JEGUDIEL_SPECIFICATION.md

File metadata and controls

238 lines (194 loc) · 13.3 KB

Jegudiel Specification 0.2.1b

§0 About This Document

This document specifies the data structures used by the Jegudiel loader, the system state after the loader has finished, and the system capabilities that the loader requires. The jegudiel.h header file in jegudiel/inc/jegudiel.h and in build/include/jegudiel.h after the loader has been compiled is regarded as part of this specification.

The values and definitions in this specification are subject to change in further versions of Jegudiel, potentially breaking downward compatibility. This document does not guarantee correct behavior of any of the shipped or described software components.

§1 Kernel Binary

Jegudiel searches for an ELF64 kernel binary attached as a Multiboot module with a cmdline string that begins with "kernel64", loads it into virtual memory and jumps to its entry point after the system has been set up to a defined state.

The kernel binary must not be loaded to any virtual address in low memory to avoid interference with identity mappings in the lower half of the address space.

§2 Physical Memory

Jegudiel is loaded at 0x1000000 (16-MiB mark) by the Multiboot loader.

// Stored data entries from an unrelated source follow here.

-- ==== Sys2Proof/Tests/Slice0.lean ====
section
/-!
SUPPORT. Tests: the well-formedness checks refuse what they should, worked examples of the specification, and for each
statement with hypotheses a state and operands that meet them (`witness_…`).
-/
namespace Sys2Proof.Tests
open Sys2Proof Sys2Proof.Machine
set_option Elab.async false

/-! ### Well-formed commands -/

/-- One ill-formed command for each check. -/
theorem test_ill_formed : ∀ i ∈ [Instr.rvInstruction 288, .qpushV 0 32, .ctbrl 0 32, .tarm 0 0 32, .bpoll 0 1 2 32, .blockLaunch 288 .fe, .cvt 288 0,
    .vadd 288, .coreVerdictMsg 288 ⟨0, .pass, 0, 1⟩, .packetForward 288 {} .clean, .fecLock 32, .channelNotice (.core 288) 0, .channelNotice (.chip 16) 0,
    .ifQuery 8 0, .ifQuery 0 32, .benchThermal 72, .qeCfgWrite .stewardA 0 16 0, .rsRegWrite .stewardA 0 8 0, .sctCfgWrite .stewardA 0 64 0,
    .sctHistWrite .stewardA 0 0 16 0, .ltCfgWrite .stewardA 0 1024 0, .fabMapWrite .stewardA 256 0, .fabBypWrite .stewardA 5 0,
    .barCfgWrite .stewardA 0 16 0, .memRgnCtlWrite .stewardA 32 0, .slRtWrite .stewardA 4096 0, .fltCfgWrite .stewardA 2350 0,
    .mbxDbWrite .stewardA (.chip 16) 0 0 0], i.wf = false := by decide

theorem test_well_formed : ∀ i ∈ [Instr.rvInstruction 287, .bpoll 287 31 31 31, .mbxDbWrite .client (.chip 15) 7 0 0, .fltCfgWrite .stewardA 2349 0,
    .slRtWrite .stewardA 4095 0, .powerGood 25 0 0], i.wf = true := by decide

/-- No command is spelled by a word: the table gives its rows no bits. -/
theorem test_no_word : decodeTableWord 32 0 = none := rfl

/-! ### States -/

/-- A part that is ready. -/
def ready : State := { chip := { pins := { power := .ready } } }

/-- A ready part whose core 0 is `c`. -/
def one (c : Core) : State := { chip := { pins := { power := .ready }, cores := [(0, c)] } }

/-- A core whose sequencer runs, with queue ends 0 and 1 of four slots of 64 bytes, two items at queue end 0. -/
def cpu : Core := { regs := [(rSEQ_CTL, 1), (rQE_CFG 0, 4 * 2 ^ 32 + 2 ^ 42), (rQE_CFG 1, 4096 + 4 * 2 ^ 32 + 2 ^ 42)]
                    q := [(0, { slots := [.committed, .committed] })] }

theorem ready_up : ready.up := ⟨Or.inr rfl, rfl⟩
theorem ready_awake : ready.awake := ⟨ready_up, rfl⟩
theorem one_awake (c : Core) : (one c).awake := ⟨⟨Or.inr rfl, rfl⟩, rfl⟩
theorem one_sequencing (c : Core) (h : (one c).chip.seqRuns 0 = true) : (one c).sequencing 0 := ⟨one_awake c, by decide, h⟩

/-! ### Witnesses: the step and the sequencer -/

theorem witness_queue : ∃ t, step { ready with pending := [.sysRstNRelease] } = .next t := ⟨_, rfl⟩
theorem witness_idle : State.reset.up ∧ State.reset.pending = [] ∧ State.reset.chip.ctbFrac < 2 ^ 32 ∧
    signedOf 32 (field (State.reset.chip.reg rCTB_TRIM) 0 32) ≤ 858993 ∧ -858993 ≤ signedOf 32 (field (State.reset.chip.reg rCTB_TRIM) 0 32) :=
  ⟨⟨Or.inl rfl, rfl⟩, rfl, by decide, by decide +kernel, by decide +kernel⟩
def stopped : State := { chip := { pins := { power := .halt } }, pending := [.haltTraceRecord] }
theorem witness_halt : stopped.halted ∧ ∃ t, step stopped = .next t := ⟨⟨rfl, rfl⟩, _, rfl⟩
theorem witness_memory : ready.memWf ∧ ∃ t, step { ready with pending := [.sysRstNRelease] } = .next t := ⟨⟨rfl, rfl⟩, _, rfl⟩

theorem witness_timeBase : (one cpu).sequencing 0 := one_sequencing cpu (by decide +kernel)
/-- A core with a vector instruction queued and a register that names the vector unit's fence. -/
def busy : Core := { cpu with vuQ := [{ seq := 0, word := 0x39, rm := 0 }], nseq := 1, seq := { x := [(1, 1), (2, 4)], uMode := true } }
theorem witness_fences : (one busy).sequencing 0 ∧ busy.fenceOpen (busy.xr 1).toNat = false ∧ busy.fenceOpen (busy.xr 2).toNat = true ∧
    busy.mfenceOpen = false ∧ busy.seq.uMode = true :=
  ⟨one_sequencing _ (by decide +kernel), by decide +kernel, by decide +kernel, by decide +kernel, rfl⟩
theorem witness_fence_retires : (one { busy with seq := { busy.seq with stall := some { word := BitVec.ofNat 32 (qxWord 0 3 0 1 0), len := 4, cause := .qfence, since := 0, seq := 1 } } }).awake ∧
    bitOf (busy.reg rSEQ_CTL) 0 = true ∧ busy.fenceOpen (busy.xr 1).toNat = false := ⟨one_awake _, by decide +kernel, by decide +kernel⟩

/-- Barrier 0 with two members, generation 3 the next to complete and 4 the next to arrive. -/
def waiting : Core := { cpu with regs := cpu.regs ++ [(rBAR_CFG 0, 2 ^ 17 + 2), (rBAR_STAT 0, 4 + 3 * 2 ^ 32)], seq := { x := [(1, 2), (2, 3)] }, bar := [(0, { own := 4 })] }
theorem witness_barriers : (one waiting).sequencing 0 ∧ waiting.genAbove 0 (waiting.xr 1).toNat = false ∧ (waiting.xr 1).toNat < barDone waiting 0 ∧
    waiting.genAbove 0 (waiting.xr 2).toNat = false ∧ barDone waiting 0 ≤ (waiting.xr 2).toNat ∧ barValid waiting 0 = true ∧ barArr waiting 0 < barDone waiting 0 + 4 :=
  ⟨one_sequencing _ (by decide +kernel), by decide +kernel⟩

/-- A descriptor of 64 bytes, zero but for those listed. -/
def desc (l : List (Nat × Byte)) : List Byte := l.foldl (fun d x => d.set x.1 x.2) (List.replicate 64 0)
/-- A core whose data SRAM begins with `bs`, with a grant that block 1 may name and one that no block has named. -/
def holding (bs : List Byte) : Core := { cpu with seq := { x := [(1, 0x10000)], dram := Bytes.wrN [] 0x10000 bs }, grants := [{ handle := 1, state := 2, nj := 5, held := true }] }
/-- VADD, KSEL, CVT and a block of one instruction. -/
def vadd : List Byte := [0x20, 0, 0, 0, 0x10, 0x10, 0x0B, 0] ++ List.replicate 8 0
def ksel : List Byte := [0x60, 0, 0, 0, 0, 0, 1, 0] ++ List.replicate 8 0
def aBlock : List Byte := [0, 0, 0x40, 0] ++ List.replicate 26 0 ++ [1, 0]
theorem witness_pushes :
    (∀ bs ∈ [vadd, ksel, desc [(0, 4), (2, 0x71)], aBlock], (one (holding bs)).sequencing 0) ∧
    (let c := holding vadd; let v := BitVec.ofNat 128 (leNat (c.localBytes 0x10000 16))
     (c.xr 1).toNat = 0x10000 ∧ c.structAddr 0x10000 16 = .good ∧ vuWordOk v = true ∧ c.endsOn (vQD v :: vuPops v) = true ∧ c.vuWaiting < 32) ∧
    (let c := holding ksel; let v := BitVec.ofNat 128 (leNat (c.localBytes 0x10000 16))
     c.structAddr 0x10000 16 = .good ∧ kuWordOk v = true ∧ (vu v 0 8 = 0x60 → c.endsOn [kQD v] = true) ∧ vu v 0 8 = 0x60 ∧ c.ku.length < 4) ∧
    (let c := holding (desc [(0, 4), (2, 0x71)]); c.structAddr 0x10000 64 = .good ∧ c.opDescOk (c.localBytes 0x10000 64) = true ∧
      (c.seq.uMode && opNamesMonitor (fun x y => (one c).chip.physOf x y == some 0) (c.localBytes 0x10000 64)) = false ∧ c.ops.length < 64) ∧
    (let c := holding aBlock; c.structAddr 0x10000 32 = .good ∧ blockOk c (c.localBytes 0x10000 32) false = true ∧ c.seq.uMode = false ∧ c.fwd.length < 8 ∧ c.queued false + (blockDescOf (c.localBytes 0x10000 32)).len ≤ 32) :=
  ⟨fun bs h => one_sequencing _ ((by decide +kernel : ∀ bs ∈ [vadd, ksel, desc [(0, 4), (2, 0x71)], aBlock], (one (holding bs)).chip.seqRuns 0 = true) bs h), by decide +kernel, by decide +kernel, by decide +kernel, by decide +kernel⟩

theorem witness_wrung : (one { cpu with seq := { x := [(1, 63), (2, 1023), (3, 1024)] } }).sequencing 0 ∧
    (let c : Core := { cpu with seq := { x := [(1, 63), (2, 1023), (3, 1024)] } }; (c.xr 1).toNat < 64 ∧ (c.xr 2).toNat < 1024 ∧ 1024 ≤ (c.xr 3).toNat) :=
  ⟨one_sequencing _ (by decide +kernel), by decide +kernel⟩
theorem witness_grants : (one (holding [])).sequencing 0 ∧ (holding []).nextHandle ≠ 0 ∧ (holding []).grantState 1 = 2 ∧ (holding []).grantState 2 = 0 ∧
    (holding []).mfenceOpen = false ∧ (holding []).reg 0x80000 < 2 ^ 32 :=
  ⟨one_sequencing _ (by decide +kernel), by decide +kernel⟩

/-- ADDI x1, x0, -1 at 0, an ECALL at 4, in U-mode, with local interrupt 16 delegated, enabled and pending. -/
def program (pc : Word) : Core := { cpu with kverd := true, seq := { pc := pc, uMode := true, iram := Bytes.wrN [] 0 [0x93, 0, 0xF0, 0xFF, 0x73, 0, 0, 0], csr := [(csrMie, 15 * 2 ^ 16), (csrQxdeleg, 15), (csrQxstatus, 1)] } }
theorem witness_addi : (one (program 0)).sequencing 0 ∧ (program 0).fetch = .ok (4095 * 2 ^ 20 + 0 * 2 ^ 15 + 1 * 2 ^ 7 + 0x13, 4) :=
  ⟨one_sequencing _ (by decide +kernel), by decide +kernel⟩
theorem mip_kverd (s : Chip) (p : Nat) (h : (s.core p).kverd = true) : bitOf (s.mip p) (16 + 0) = true := by
  unfold Chip.mip
  dsimp only
  rw [h]
  generalize s.mbxin p = a; generalize ((List.range 16).any _) = b; generalize decide (s.localTick p ≥ _) = d; generalize s.fltn p = e
  revert a b d e; decide +kernel
theorem witness_traps : (one (program 4)).sequencing 0 ∧ (program 4).seq.uMode = true ∧ (program 4).fetch = .ok (0x73, 4) ∧ cpu.seq.uMode = false ∧
    bitOf ((one (program 4)).chip.mip 0) (16 + 0) = true ∧ (program 4).intTarget (16 + 0) = some true :=
  ⟨one_sequencing _ (by decide +kernel), rfl, by decide +kernel, rfl, mip_kverd _ 0 (by decide +kernel), by decide +kernel⟩
/-- The state that a command answers. -/
def ran (s : State) (i : Instr) : State := match step { s with pending := [i] } with | .next t => t | _ => s
/-- The sum wraps: -1 + 1 = 0, and a write of x0 is discarded. -/
theorem test_addi_wraps : let t := ran (one { program 0 with seq := { (program 0).seq with x := [(1, 7)] } }) (.rvInstruction 0)
    (t.chip.core 0).xr 1 = 0xFFFFFFFF#32 ∧ (t.chip.core 0).seq.pc = 4#32 := by decide +kernel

The physical memory from that point to 0x1059000 is occupied by Jegudiel's code and data that can be reclaimed after the kernel has been loaded.

Although the placement of the info structures is static (in this version), use the offset fields in the root info table (see §5.1) to access the other tables.

After the info tables Jegudiel places other dynamically allocated structures, such as the kernel code, the data loaded from the binary and the paging structures for mapping the kernel and the multiboot modules.

The free_paddr field in the root info table contains the first freely usable address after this block of memory. The remaining physical memory (except when marked unavailable in the memory map) is guaranteed to be free of any important data structure.

§3 Virtual Memory

Jegudiel identity-maps the first 32.5 TiB of physical memory using 1-GiB pages if available, otherwise 64 GiB using 2MB pages. The PDPT and the 64 PDs for that mapping are located in physical memory as described in §2. The PDs are recycled as PDPTs when 1-GiB pages are available.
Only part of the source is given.